Not sure where in the world you are, but here in Australia (and many other parts of the world) we have what is known as the "MEN" system - Multiple Earth/Neutral.

Each connection point to the grid (house, office, remote pump, whatever) is required to have its own local earth. This is usually an appropriate sized ground stake and/or good bond to the water pipes.

The grid "Neutral" and the local "Earth" are bonded at a single point in the switchboard. That's the ONLY place the earth and neutral are bonded for that site. (This is important later).
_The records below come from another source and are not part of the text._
-- ==== Sys2Proof/Machine/Dispatch.lean ====
section
/-! DEFINITION. One arm per instruction of the closed opcode map (rule R84): the family rule a step runs
after fetch and decode (rule R89). -/

namespace Sys2Proof.Machine

/-- The effect of a decoded instruction on a state (R100 to R150). -/
def exec (i : Instr) (s : State) : Host.Outcome State Fault Refusal :=
  match i with
  | .add a b c u => Sys2Proof.Machine.execAdd a b c u s
  | .mul a b c u => Sys2Proof.Machine.execMul a b c u s
  | .input a u => Sys2Proof.Machine.execInput a u s
  | .output a u => Sys2Proof.Machine.execOutput a u s
  | .jumpIfTrue a b u => Sys2Proof.Machine.execJumpIfTrue a b u s
  | .jumpIfFalse a b u => Sys2Proof.Machine.execJumpIfFalse a b u s
  | .lessThan a b c u => Sys2Proof.Machine.execLessThan a b c u s
  | .equals a b c u => Sys2Proof.Machine.execEquals a b c u s
  | .adjustRelativeBase a u => Sys2Proof.Machine.execAdjustRelativeBase a u s
  | .halt u => Sys2Proof.Machine.execHalt u s

end Sys2Proof.Machine
end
The grid "Neutral" actually carries virtually no current at all, and certainly does NOT connect all the way back to the power station (not here anyway). Power is distributed as 3-phase, where the 3 phases are electrically 120 degrees to each other. Given enough loads (thousands of houses), connected from one phase to the "star" point ("Neutral", the loads all balance each other and the only current in the neutral is any fault or "out of balance" current. Usually very small.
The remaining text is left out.